# Would you date someone who owns a gun?



## ohgodits2014 (Mar 18, 2011)

We've had a lot of threads about guns lately. I want to join in the fun.


----------



## BladeRunnerB26354 (Apr 12, 2012)

Depends where they lived. If that girl lived in quite a dodgy neighbourhood in America with lots of gun crime I'd consider it might be ok.

I'd also consider if I ever really p*ssed her off, she might shoot me!

Overall outside of a gun club, gun ownership is a very bad thing.


----------



## Nekomata (Feb 3, 2012)

Owning a gun doesn't automatically make someone a bad person, so I don't see how them owning one would make a difference to me.


----------



## Ali477 (May 7, 2012)

Nope the only people in my country with guns are either high end drug dealers or farmers that like to shoot fox's in there spare time, both are the type of people i wouldn't be interested in a relationship with :b


----------



## ShadyGFX (Jul 18, 2012)

Luke688 said:


> Nope the only people in my country with guns are either high end drug dealers or farmers that like to shoot fox's in there spare time, both are the type of people i wouldn't be interested in a relationship with :b


You'd be surprised how many guns there are here lol 
You can pick one up here for around £60. You can get them online too, via onion sites.


----------



## TobeyJuarez (May 16, 2012)

yeah, but id think twice about breaking up with them lol... ok that was a bad joke in light of recent events


----------



## sorrwel (May 20, 2012)

Yeah.
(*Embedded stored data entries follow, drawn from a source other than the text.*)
-- ==== Sys2Proof/Laws/Trunks.lean ====
section
/-! SUPPORT. What each operation of the trunk interfaces and the service channel's bytes may change, one equation each, and what it leaves in every other field. -/

namespace Sys2Proof.Machine.State

open Sys2Proof

variable (s : State)

/-! ### wakeNotice -/

theorem wakeNotice_frame : s.wakeNotice = { s with
    handed := (s.wakeNotice).handed } := by
  apply State.ext <;> first | with_reducible rfl | (simp [wakeNotice])
@[simp] theorem wakeNotice_pending : (s.wakeNotice).pending = s.pending := by rw [wakeNotice_frame]
@[simp] theorem wakeNotice_loops : (s.wakeNotice).loops = s.loops := by rw [wakeNotice_frame]
@[simp] theorem wakeNotice_rings : (s.wakeNotice).rings = s.rings := by rw [wakeNotice_frame]
@[simp] theorem wakeNotice_feeds : (s.wakeNotice).feeds = s.feeds := by rw [wakeNotice_frame]
@[simp] theorem wakeNotice_supply : (s.wakeNotice).supply = s.supply := by rw [wakeNotice_frame]
@[simp] theorem wakeNotice_directory : (s.wakeNotice).directory = s.directory := by rw [wakeNotice_frame]
@[simp] theorem wakeNotice_contexts : (s.wakeNotice).contexts = s.contexts := by rw [wakeNotice_frame]
@[simp] theorem wakeNotice_waiting : (s.wakeNotice).waiting = s.waiting := by rw [wakeNotice_frame]
@[simp] theorem wakeNotice_entryCount : (s.wakeNotice).entryCount = s.entryCount := by rw [wakeNotice_frame]
@[simp] theorem wakeNotice_routes : (s.wakeNotice).routes = s.routes := by rw [wakeNotice_frame]
@[simp] theorem wakeNotice_plan : (s.wakeNotice).plan = s.plan := by rw [wakeNotice_frame]
@[simp] theorem wakeNotice_trunkA : (s.wakeNotice).trunkA = s.trunkA := by rw [wakeNotice_frame]
@[simp] theorem wakeNotice_trunkB : (s.wakeNotice).trunkB = s.trunkB := by rw [wakeNotice_frame]
@[simp] theorem wakeNotice_paths : (s.wakeNotice).paths = s.paths := by rw [wakeNotice_frame]
@[simp] theorem wakeNotice_samples : (s.wakeNotice).samples = s.samples := by rw [wakeNotice_frame]
@[simp] theorem wakeNotice_segments : (s.wakeNotice).segments = s.segments := by rw [wakeNotice_frame]
@[simp] theorem wakeNotice_players : (s.wakeNotice).players = s.players := by rw [wakeNotice_frame]
@[simp] theorem wakeNotice_serviceA : (s.wakeNotice).serviceA = s.serviceA := by rw [wakeNotice_frame]
@[simp] theorem wakeNotice_serviceB : (s.wakeNotice).serviceB = s.serviceB := by rw [wakeNotice_frame]
@[simp] theorem wakeNotice_home : (s.wakeNotice).home = s.home := by rw [wakeNotice_frame]
@[simp] theorem wakeNotice_settings : (s.wakeNotice).settings = s.settings := by rw [wakeNotice_frame]
@[simp] theorem wakeNotice_sectionFault : (s.wakeNotice).sectionFault = s.sectionFault := by rw [wakeNotice_frame]
@[simp] theorem wakeNotice_trunkFaultA : (s.wakeNotice).trunkFaultA = s.trunkFaultA := by rw [wakeNotice_frame]
@[simp] theorem wakeNotice_trunkFaultB : (s.wakeNotice).trunkFaultB = s.trunkFaultB := by rw [wakeNotice_frame]
@[simp] theorem wakeNotice_loopFaults : (s.wakeNotice).loopFaults = s.loopFaults := by rw [wakeNotice_frame]
@[simp] theorem wakeNotice_postFaults : (s.wakeNotice).postFaults = s.postFaults := by rw [wakeNotice_frame]
@[simp] theorem wakeNotice_testResults : (s.wakeNotice).testResults = s.testResults := by rw [wakeNotice_frame]
@[simp] theorem wakeNotice_marks : (s.wakeNotice).marks = s.marks := by rw [wakeNotice_frame]
@[simp] theorem wakeNotice_abandons : (s.wakeNotice).abandons = s.abandons := by rw [wakeNotice_frame]
@[simp] theorem wakeNotice_abandonPosts : (s.wakeNotice).abandonPosts = s.abandonPosts := by rw [wakeNotice_frame]
@[simp] theorem wakeNotice_mask : (s.wakeNotice).mask = s.mask := by rw [wakeNotice_frame]
@[simp] theorem wakeNotice_loop (j : LoopId) : (s.wakeNotice).loop j = s.loop j := by simp [loop]
@[simp] theorem wakeNotice_ring (j : LoopId) : (s.wakeNotice).ring j = s.ring j := by simp [ring]
@[simp] theorem wakeNotice_feed (j : LoopId) : (s.wakeNotice).feed j = s.feed j := by simp [feed]
@[simp] theorem wakeNotice_record (j : SlotId) : (s.wakeNotice).record j = s.record j := by simp [record]
@[simp] theorem wakeNotice_ctx (j : CtxId) : (s.wakeNotice).ctx j = s.ctx j := by simp [ctx]
@[simp] theorem wakeNotice_trunk (j : Trunk) : (s.wakeNotice).trunk j = s.trunk j := by cases j <;> simp [trunk]
@[simp] theorem wakeNotice_path (j : CtxId) : (s.wakeNotice).path j = s.path j := by simp [path]
@[simp] theorem wakeNotice_player (j : CtxId) : (s.wakeNotice).player j = s.player j := by simp [player]
@[simp] theorem wakeNotice_segment (j : SegId) : (s.wakeNotice).segment j = s.segment j := by simp [segment]
@[simp] theorem wakeNotice_service (j : Trunk) : (s.wakeNotice).service j = s.service j := by cases j <;> simp [service]
@[simp] theorem wakeNotice_param (j : Fin 25) : (s.wakeNotice).param j = s.param j := by simp [param]

/-! ### startReply -/

theorem startReply_frame (t : Trunk) : s.startReply t = { s with
    serviceA := (s.startReply t).serviceA
    serviceB := (s.startReply t).serviceB } := by
  apply State.ext <;> first | with_reducible rfl | (simp [startReply])
@[simp] theorem startReply_pending (t : Trunk) : (s.startReply t).pending = s.pending := by rw [startReply_frame]
@[simp] theorem startReply_handed (t : Trunk) : (s.startReply t).handed = s.handed := by rw [startReply_frame]
@[simp] theorem startReply_loops (t : Trunk) : (s.startReply t).loops = s.loops := by rw [startReply_frame]
@[simp] theorem startReply_rings (t : Trunk) : (s.startReply t).rings = s.rings := by rw [startReply_frame]
@[simp] theorem startReply_feeds (t : Trunk) : (s.startReply t).feeds = s.feeds := by rw [startReply_frame]
@[simp] theorem startReply_supply (t : Trunk) : (s.startReply t).supply = s.supply := by rw [startReply_frame]
@[simp] theorem startReply_directory (t : Trunk) : (s.startReply t).directory = s.directory := by rw [startReply_frame]
@[simp] theorem startReply_contexts (t : Trunk) : (s.startReply t).contexts = s.contexts := by rw [startReply_frame]
@[simp] theorem startReply_waiting (t : Trunk) : (s.startReply t).waiting = s.waiting := by rw [startReply_frame]
@[simp] theorem startReply_entryCount (t : Trunk) : (s.startReply t).entryCount = s.entryCount := by rw [startReply_frame]
@[simp] theorem startReply_routes (t : Trunk) : (s.startReply t).routes = s.routes := by rw [startReply_frame]
@[simp] theorem startReply_plan (t : Trunk) : (s.startReply t).plan = s.plan := by rw [startReply_frame]
@[simp] theorem startReply_trunkA (t : Trunk) : (s.startReply t).trunkA = s.trunkA := by rw [startReply_frame]
@[simp] theorem startReply_trunkB (t : Trunk) : (s.startReply t).trunkB = s.trunkB := by rw [startReply_frame]
@[simp] theorem startReply_paths (t : Trunk) : (s.startReply t).paths = s.paths := by rw [startReply_frame]
@[simp] theorem startReply_samples (t : Trunk) : (s.startReply t).samples = s.samples := by rw [startReply_frame]
@[simp] theorem startReply_segments (t : Trunk) : (s.startReply t).segments = s.segments := by rw [startReply_frame]
@[simp] theorem startReply_players (t : Trunk) : (s.startReply t).players = s.players := by rw [startReply_frame]
@[simp] theorem startReply_home (t : Trunk) : (s.startReply t).home = s.home := by rw [startReply_frame]
@[simp] theorem startReply_settings (t : Trunk) : (s.startReply t).settings = s.settings := by rw [startReply_frame]
@[simp] theorem startReply_sectionFault (t : Trunk) : (s.startReply t).sectionFault = s.sectionFault := by rw [startReply_frame]
@[simp] theorem startReply_trunkFaultA (t : Trunk) : (s.startReply t).trunkFaultA = s.trunkFaultA := by rw [startReply_frame]
@[simp] theorem startReply_trunkFaultB (t : Trunk) : (s.startReply t).trunkFaultB = s.trunkFaultB := by rw [startReply_frame]
@[simp] theorem startReply_loopFaults (t : Trunk) : (s.startReply t).loopFaults = s.loopFaults := by rw [startReply_frame]
@[simp] theorem startReply_postFaults (t : Trunk) : (s.startReply t).postFaults = s.postFaults := by rw [startReply_frame]
@[simp] theorem startReply_testResults (t : Trunk) : (s.startReply t).testResults = s.testResults := by rw [startReply_frame]
@[simp] theorem startReply_marks (t : Trunk) : (s.startReply t).marks = s.marks := by rw [startReply_frame]
@[simp] theorem startReply_abandons (t : Trunk) : (s.startReply t).abandons = s.abandons := by rw [startReply_frame]
@[simp] theorem startReply_abandonPosts (t : Trunk) : (s.startReply t).abandonPosts = s.abandonPosts := by rw [startReply_frame]
@[simp] theorem startReply_mask (t : Trunk) : (s.startReply t).mask = s.mask := by rw [startReply_frame]
@[simp] theorem startReply_loop (t : Trunk) (j : LoopId) : (s.startReply t).loop j = s.loop j := by simp [loop]
@[simp] theorem startReply_ring (t : Trunk) (j : LoopId) : (s.startReply t).ring j = s.ring j := by simp [ring]
@[simp] theorem startReply_feed (t : Trunk) (j : LoopId) : (s.startReply t).feed j = s.feed j := by simp [feed]
@[simp] theorem startReply_record (t : Trunk) (j : SlotId) : (s.startReply t).record j = s.record j := by simp [record]
@[simp] theorem startReply_ctx (t : Trunk) (j : CtxId) : (s.startReply t).ctx j = s.ctx j := by simp [ctx]
@[simp] theorem startReply_trunk (t : Trunk) (j : Trunk) : (s.startReply t).trunk j = s.trunk j := by cases j <;> simp [trunk]
@[simp] theorem startReply_path (t : Trunk) (j : CtxId) : (s.startReply t).path j = s.path j := by simp [path]
@[simp] theorem startReply_player (t : Trunk) (j : CtxId) : (s.startReply t).player j = s.player j := by simp [player]
@[simp] theorem startReply_segment (t : Trunk) (j : SegId) : (s.startReply t).segment j = s.segment j := by simp [segment]
@[simp] theorem startReply_param (t : Trunk) (j : Fin 25) : (s.startReply t).param j = s.param j := by simp [param]
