/-! ### emptySlot -/

theorem emptySlot_frame (slot : SlotId) : s.emptySlot slot = { s with
    directory := (s.emptySlot slot).directory
    handed := (s.emptySlot slot).handed } := by
  apply State.ext <;> first | with_reducible rfl | (unfold emptySlot; dsimp only; (repeat' split) <;> simp)
@[simp] theorem emptySlot_pending (slot : SlotId) : (s.emptySlot slot).pending = s.pending := by rw [emptySlot_frame]
@[simp] theorem emptySlot_loops (slot : SlotId) : (s.emptySlot slot).loops = s.loops := by rw [emptySlot_frame]
@[simp] theorem emptySlot_rings (slot : SlotId) : (s.emptySlot slot).rings = s.rings := by rw [emptySlot_frame]
@[simp] theorem emptySlot_feeds (slot : SlotId) : (s.emptySlot slot).feeds = s.feeds := by rw [emptySlot_frame]
@[simp] theorem emptySlot_supply (slot : SlotId) : (s.emptySlot slot).supply = s.supply := by rw [emptySlot_frame]
@[simp] theorem emptySlot_contexts (slot : SlotId) : (s.emptySlot slot).contexts = s.contexts := by rw [emptySlot_frame]
@[simp] theorem emptySlot_waiting (slot : SlotId) : (s.emptySlot slot).waiting = s.waiting := by rw [emptySlot_frame]
@[simp] theorem emptySlot_entryCount (slot : SlotId) : (s.emptySlot slot).entryCount = s.entryCount := by rw [emptySlot_frame]
@[simp] theorem emptySlot_routes (slot : SlotId) : (s.emptySlot slot).routes = s.routes := by rw [emptySlot_frame]
@[simp] theorem emptySlot_plan (slot : SlotId) : (s.emptySlot slot).plan = s.plan := by rw [emptySlot_frame]
@[simp] theorem emptySlot_trunkA (slot : SlotId) : (s.emptySlot slot).trunkA = s.trunkA := by rw [emptySlot_frame]
@[simp] theorem emptySlot_trunkB (slot : SlotId) : (s.emptySlot slot).trunkB = s.trunkB := by rw [emptySlot_frame]
@[simp] theorem emptySlot_paths (slot : SlotId) : (s.emptySlot slot).paths = s.paths := by rw [emptySlot_frame]
@[simp] theorem emptySlot_samples (slot : SlotId) : (s.emptySlot slot).samples = s.samples := by rw [emptySlot_frame]
@[simp] theorem emptySlot_segments (slot : SlotId) : (s.emptySlot slot).segments = s.segments := by rw [emptySlot_frame]
@[simp] theorem emptySlot_players (slot : SlotId) : (s.emptySlot slot).players = s.players := by rw [emptySlot_frame]
@[simp] theorem emptySlot_serviceA (slot : SlotId) : (s.emptySlot slot).serviceA = s.serviceA := by rw [emptySlot_frame]
@[simp] theorem emptySlot_serviceB (slot : SlotId) : (s.emptySlot slot).serviceB = s.serviceB := by rw [emptySlot_frame]
@[simp] theorem emptySlot_home (slot : SlotId) : (s.emptySlot slot).home = s.home := by rw [emptySlot_frame]
@[simp] theorem emptySlot_settings (slot : SlotId) : (s.emptySlot slot).settings = s.settings := by rw [emptySlot_frame]
@[simp] theorem emptySlot_sectionFault (slot : SlotId) : (s.emptySlot slot).sectionFault = s.sectionFault := by rw [emptySlot_frame]
@[simp] theorem emptySlot_trunkFaultA (slot : SlotId) : (s.emptySlot slot).trunkFaultA = s.trunkFaultA := by rw [emptySlot_frame]
@[simp] theorem emptySlot_trunkFaultB (slot : SlotId) : (s.emptySlot slot).trunkFaultB = s.trunkFaultB := by rw [emptySlot_frame]
@[simp] theorem emptySlot_loopFaults (slot : SlotId) : (s.emptySlot slot).loopFaults = s.loopFaults := by rw [emptySlot_frame]
@[simp] theorem emptySlot_postFaults (slot : SlotId) : (s.emptySlot slot).postFaults = s.postFaults := by rw [emptySlot_frame]
@[simp] theorem emptySlot_testResults (slot : SlotId) : (s.emptySlot slot).testResults = s.testResults := by rw [emptySlot_frame]
@[simp] theorem emptySlot_marks (slot : SlotId) : (s.emptySlot slot).marks = s.marks := by rw [emptySlot_frame]
@[simp] theorem emptySlot_abandons (slot : SlotId) : (s.emptySlot slot).abandons = s.abandons := by rw [emptySlot_frame]
@[simp] theorem emptySlot_abandonPosts (slot : SlotId) : (s.emptySlot slot).abandonPosts = s.abandonPosts := by rw [emptySlot_frame]
@[simp] theorem emptySlot_mask (slot : SlotId) : (s.emptySlot slot).mask = s.mask := by rw [emptySlot_frame]
@[simp] theorem emptySlot_loop (slot : SlotId) (j : LoopId) : (s.emptySlot slot).loop j = s.loop j := by simp [loop]
@[simp] theorem emptySlot_ring (slot : SlotId) (j : LoopId) : (s.emptySlot slot).ring j = s.ring j := by simp [ring]
@[simp] theorem emptySlot_feed (slot : SlotId) (j : LoopId) : (s.emptySlot slot).feed j = s.feed j := by simp [feed]
@[simp] theorem emptySlot_ctx (slot : SlotId) (j : CtxId) : (s.emptySlot slot).ctx j = s.ctx j := by simp [ctx]
@[simp] theorem emptySlot_trunk (slot : SlotId) (j : Trunk) : (s.emptySlot slot).trunk j = s.trunk j := by cases j <;> simp [trunk]
@[simp] theorem emptySlot_path (slot : SlotId) (j : CtxId) : (s.emptySlot slot).path j = s.path j := by simp [path]
@[simp] theorem emptySlot_player (slot : SlotId) (j : CtxId) : (s.emptySlot slot).player j = s.player j := by simp [player]
@[simp] theorem emptySlot_segment (slot : SlotId) (j : SegId) : (s.emptySlot slot).segment j = s.segment j := by simp [segment]
@[simp] theorem emptySlot_service (slot : SlotId) (j : Trunk) : (s.emptySlot slot).service j = s.service j := by cases j <;> simp [service]
@[simp] theorem emptySlot_param (slot : SlotId) (j : Fin 25) : (s.emptySlot slot).param j = s.param j := by simp [param]
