/-! ### tickFeed -/

theorem tickFeed_frame (l : LoopId) : s.tickFeed l = { s with
    feeds := (s.tickFeed l).feeds
    handed := (s.tickFeed l).handed } := by
  apply State.ext <;> first | with_reducible rfl | (simp [tickFeed])
@[simp] theorem tickFeed_pending (l : LoopId) : (s.tickFeed l).pending = s.pending := by rw [tickFeed_frame]
@[simp] theorem tickFeed_loops (l : LoopId) : (s.tickFeed l).loops = s.loops := by rw [tickFeed_frame]
@[simp] theorem tickFeed_rings (l : LoopId) : (s.tickFeed l).rings = s.rings := by rw [tickFeed_frame]
@[simp] theorem tickFeed_supply (l : LoopId) : (s.tickFeed l).supply = s.supply := by rw [tickFeed_frame]
@[simp] theorem tickFeed_directory (l : LoopId) : (s.tickFeed l).directory = s.directory := by rw [tickFeed_frame]
@[simp] theorem tickFeed_contexts (l : LoopId) : (s.tickFeed l).contexts = s.contexts := by rw [tickFeed_frame]
@[simp] theorem tickFeed_waiting (l : LoopId) : (s.tickFeed l).waiting = s.waiting := by rw [tickFeed_frame]
@[simp] theorem tickFeed_entryCount (l : LoopId) : (s.tickFeed l).entryCount = s.entryCount := by rw [tickFeed_frame]
@[simp] theorem tickFeed_routes (l : LoopId) : (s.tickFeed l).routes = s.routes := by rw [tickFeed_frame]
@[simp] theorem tickFeed_plan (l : LoopId) : (s.tickFeed l).plan = s.plan := by rw [tickFeed_frame]
@[simp] theorem tickFeed_trunkA (l : LoopId) : (s.tickFeed l).trunkA = s.trunkA := by rw [tickFeed_frame]
@[simp] theorem tickFeed_trunkB (l : LoopId) : (s.tickFeed l).trunkB = s.trunkB := by rw [tickFeed_frame]
@[simp] theorem tickFeed_paths (l : LoopId) : (s.tickFeed l).paths = s.paths := by rw [tickFeed_frame]
@[simp] theorem tickFeed_samples (l : LoopId) : (s.tickFeed l).samples = s.samples := by rw [tickFeed_frame]
@[simp] theorem tickFeed_segments (l : LoopId) : (s.tickFeed l).segments = s.segments := by rw [tickFeed_frame]
@[simp] theorem tickFeed_players (l : LoopId) : (s.tickFeed l).players = s.players := by rw [tickFeed_frame]
@[simp] theorem tickFeed_serviceA (l : LoopId) : (s.tickFeed l).serviceA = s.serviceA := by rw [tickFeed_frame]
@[simp] theorem tickFeed_serviceB (l : LoopId) : (s.tickFeed l).serviceB = s.serviceB := by rw [tickFeed_frame]
@[simp] theorem tickFeed_home (l : LoopId) : (s.tickFeed l).home = s.home := by rw [tickFeed_frame]
@[simp] theorem tickFeed_settings (l : LoopId) : (s.tickFeed l).settings = s.settings := by rw [tickFeed_frame]
@[simp] theorem tickFeed_sectionFault (l : LoopId) : (s.tickFeed l).sectionFault = s.sectionFault := by rw [tickFeed_frame]
@[simp] theorem tickFeed_trunkFaultA (l : LoopId) : (s.tickFeed l).trunkFaultA = s.trunkFaultA := by rw [tickFeed_frame]
@[simp] theorem tickFeed_trunkFaultB (l : LoopId) : (s.tickFeed l).trunkFaultB = s.trunkFaultB := by rw [tickFeed_frame]
@[simp] theorem tickFeed_loopFaults (l : LoopId) : (s.tickFeed l).loopFaults = s.loopFaults := by rw [tickFeed_frame]
@[simp] theorem tickFeed_postFaults (l : LoopId) : (s.tickFeed l).postFaults = s.postFaults := by rw [tickFeed_frame]
@[simp] theorem tickFeed_testResults (l : LoopId) : (s.tickFeed l).testResults = s.testResults := by rw [tickFeed_frame]
@[simp] theorem tickFeed_marks (l : LoopId) : (s.tickFeed l).marks = s.marks := by rw [tickFeed_frame]
@[simp] theorem tickFeed_abandons (l : LoopId) : (s.tickFeed l).abandons = s.abandons := by rw [tickFeed_frame]
@[simp] theorem tickFeed_abandonPosts (l : LoopId) : (s.tickFeed l).abandonPosts = s.abandonPosts := by rw [tickFeed_frame]
@[simp] theorem tickFeed_mask (l : LoopId) : (s.tickFeed l).mask = s.mask := by rw [tickFeed_frame]
@[simp] theorem tickFeed_loop (l : LoopId) (j : LoopId) : (s.tickFeed l).loop j = s.loop j := by simp [loop]
@[simp] theorem tickFeed_ring (l : LoopId) (j : LoopId) : (s.tickFeed l).ring j = s.ring j := by simp [ring]
@[simp] theorem tickFeed_record (l : LoopId) (j : SlotId) : (s.tickFeed l).record j = s.record j := by simp [record]
@[simp] theorem tickFeed_ctx (l : LoopId) (j : CtxId) : (s.tickFeed l).ctx j = s.ctx j := by simp [ctx]
@[simp] theorem tickFeed_trunk (l : LoopId) (j : Trunk) : (s.tickFeed l).trunk j = s.trunk j := by cases j <;> simp [trunk]
@[simp] theorem tickFeed_path (l : LoopId) (j : CtxId) : (s.tickFeed l).path j = s.path j := by simp [path]
@[simp] theorem tickFeed_player (l : LoopId) (j : CtxId) : (s.tickFeed l).player j = s.player j := by simp [player]
@[simp] theorem tickFeed_segment (l : LoopId) (j : SegId) : (s.tickFeed l).segment j = s.segment j := by simp [segment]
@[simp] theorem tickFeed_service (l : LoopId) (j : Trunk) : (s.tickFeed l).service j = s.service j := by cases j <;> simp [service]
@[simp] theorem tickFeed_param (l : LoopId) (j : Fin 25) : (s.tickFeed l).param j = s.param j := by simp [param]

/-! ### tickSupply -/

theorem tickSupply_frame : s.tickSupply = { s with
    supply := (s.tickSupply).supply
    handed := (s.tickSupply).handed } := by
  apply State.ext <;> first | with_reducible rfl | (simp [tickSupply])
@[simp] theorem tickSupply_pending : (s.tickSupply).pending = s.pending := by rw [tickSupply_frame]
@[simp] theorem tickSupply_loops : (s.tickSupply).loops = s.loops := by rw [tickSupply_frame]
@[simp] theorem tickSupply_rings : (s.tickSupply).rings = s.rings := by rw [tickSupply_frame]
@[simp] theorem tickSupply_feeds : (s.tickSupply).feeds = s.feeds := by rw [tickSupply_frame]
@[simp] theorem tickSupply_directory : (s.tickSupply).directory = s.directory := by rw [tickSupply_frame]
@[simp] theorem tickSupply_contexts : (s.tickSupply).contexts = s.contexts := by rw [tickSupply_frame]
@[simp] theorem tickSupply_waiting : (s.tickSupply).waiting = s.waiting := by rw [tickSupply_frame]
@[simp] theorem tickSupply_entryCount : (s.tickSupply).entryCount = s.entryCount := by rw [tickSupply_frame]
@[simp] theorem tickSupply_routes : (s.tickSupply).routes = s.routes := by rw [tickSupply_frame]
@[simp] theorem tickSupply_plan : (s.tickSupply).plan = s.plan := by rw [tickSupply_frame]
@[simp] theorem tickSupply_trunkA : (s.tickSupply).trunkA = s.trunkA := by rw [tickSupply_frame]
@[simp] theorem tickSupply_trunkB : (s.tickSupply).trunkB = s.trunkB := by rw [tickSupply_frame]
@[simp] theorem tickSupply_paths : (s.tickSupply).paths = s.paths := by rw [tickSupply_frame]
@[simp] theorem tickSupply_samples : (s.tickSupply).samples = s.samples := by rw [tickSupply_frame]
@[simp] theorem tickSupply_segments : (s.tickSupply).segments = s.segments := by rw [tickSupply_frame]
@[simp] theorem tickSupply_players : (s.tickSupply).players = s.players := by rw [tickSupply_frame]
@[simp] theorem tickSupply_serviceA : (s.tickSupply).serviceA = s.serviceA := by rw [tickSupply_frame]
@[simp] theorem tickSupply_serviceB : (s.tickSupply).serviceB = s.serviceB := by rw [tickSupply_frame]
@[simp] theorem tickSupply_home : (s.tickSupply).home = s.home := by rw [tickSupply_frame]
@[simp] theorem tickSupply_settings : (s.tickSupply).settings = s.settings := by rw [tickSupply_frame]
@[simp] theorem tickSupply_sectionFault : (s.tickSupply).sectionFault = s.sectionFault := by rw [tickSupply_frame]
@[simp] theorem tickSupply_trunkFaultA : (s.tickSupply).trunkFaultA = s.trunkFaultA := by rw [tickSupply_frame]
@[simp] theorem tickSupply_trunkFaultB : (s.tickSupply).trunkFaultB = s.trunkFaultB := by rw [tickSupply_frame]
@[simp] theorem tickSupply_loopFaults : (s.tickSupply).loopFaults = s.loopFaults := by rw [tickSupply_frame]
@[simp] theorem tickSupply_postFaults : (s.tickSupply).postFaults = s.postFaults := by rw [tickSupply_frame]
@[simp] theorem tickSupply_testResults : (s.tickSupply).testResults = s.testResults := by rw [tickSupply_frame]
@[simp] theorem tickSupply_marks : (s.tickSupply).marks = s.marks := by rw [tickSupply_frame]
@[simp] theorem tickSupply_abandons : (s.tickSupply).abandons = s.abandons := by rw [tickSupply_frame]
@[simp] theorem tickSupply_abandonPosts : (s.tickSupply).abandonPosts = s.abandonPosts := by rw [tickSupply_frame]
@[simp] theorem tickSupply_mask : (s.tickSupply).mask = s.mask := by rw [tickSupply_frame]
@[simp] theorem tickSupply_loop (j : LoopId) : (s.tickSupply).loop j = s.loop j := by simp [loop]
@[simp] theorem tickSupply_ring (j : LoopId) : (s.tickSupply).ring j = s.ring j := by simp [ring]
@[simp] theorem tickSupply_feed (j : LoopId) : (s.tickSupply).feed j = s.feed j := by simp [feed]
@[simp] theorem tickSupply_record (j : SlotId) : (s.tickSupply).record j = s.record j := by simp [record]
@[simp] theorem tickSupply_ctx (j : CtxId) : (s.tickSupply).ctx j = s.ctx j := by simp [ctx]
@[simp] theorem tickSupply_trunk (j : Trunk) : (s.tickSupply).trunk j = s.trunk j := by cases j <;> simp [trunk]
@[simp] theorem tickSupply_path (j : CtxId) : (s.tickSupply).path j = s.path j := by simp [path]
@[simp] theorem tickSupply_player (j : CtxId) : (s.tickSupply).player j = s.player j := by simp [player]
@[simp] theorem tickSupply_segment (j : SegId) : (s.tickSupply).segment j = s.segment j := by simp [segment]
@[simp] theorem tickSupply_service (j : Trunk) : (s.tickSupply).service j = s.service j := by cases j <;> simp [service]
@[simp] theorem tickSupply_param (j : Fin 25) : (s.tickSupply).param j = s.param j := by simp [param]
The person I'm dating owns like 10 guns.


----------



## arnie (Jan 24, 2012)

Yes. We could go to the shooting range together and practice. 

Not sure how I feel about hunting though.


----------



## lzzy (Nov 28, 2012)

Thank god we don't have that issue over here.
I guess if I really loved that person I would but it'd definitely be a problem, if a person would feel so needy of a gun I doubt that persons brain has developed much since prehistoric times


----------



## Chieve (Oct 9, 2012)

yeah

just because they own a gun doesnt define who they are in the inside


----------



## dismiss (Jul 26, 2012)

Why not? I haven't been to the range in a long time, that'd be fun.


----------



## Lasair (Jan 25, 2010)

No...


----------



## cloud90 (Oct 23, 2012)

Well that was random...


----------



## komorikun (Jan 11, 2009)

Would be scary to get into a fight with them.


----------



## anonymid (Oct 16, 2005)

Sure. It wouldn't be a deal-breaker.


----------



## AllToAll (Jul 6, 2011)

No. Guns are not at all necessary in everyday life. I wouldn't want to be with someone who'd see it as a necessary form of defense.


----------



## yourfavestoner (Jan 14, 2010)

Yeah, but I wouldn't like that aspect of them.

I'm actually whole-heartedly pro gun, but I like my women more feminine. Chances are they're not if they're gun owners.


----------



## Killer2121 (Jul 12, 2012)

I can't believe some people would not date someone just because they have a gun. That says a lot about them I guess.


----------



## AussiePea (Mar 27, 2007)

Killer2121 said:


> I can't believe some people would not date someone just because they have a gun. That says a lot about them I guess.


It says they do not share the same mentality regarding "self defence", which is actually quite a big deal when it comes to attitudes in a relationship. It's perfectly fine and highly believable.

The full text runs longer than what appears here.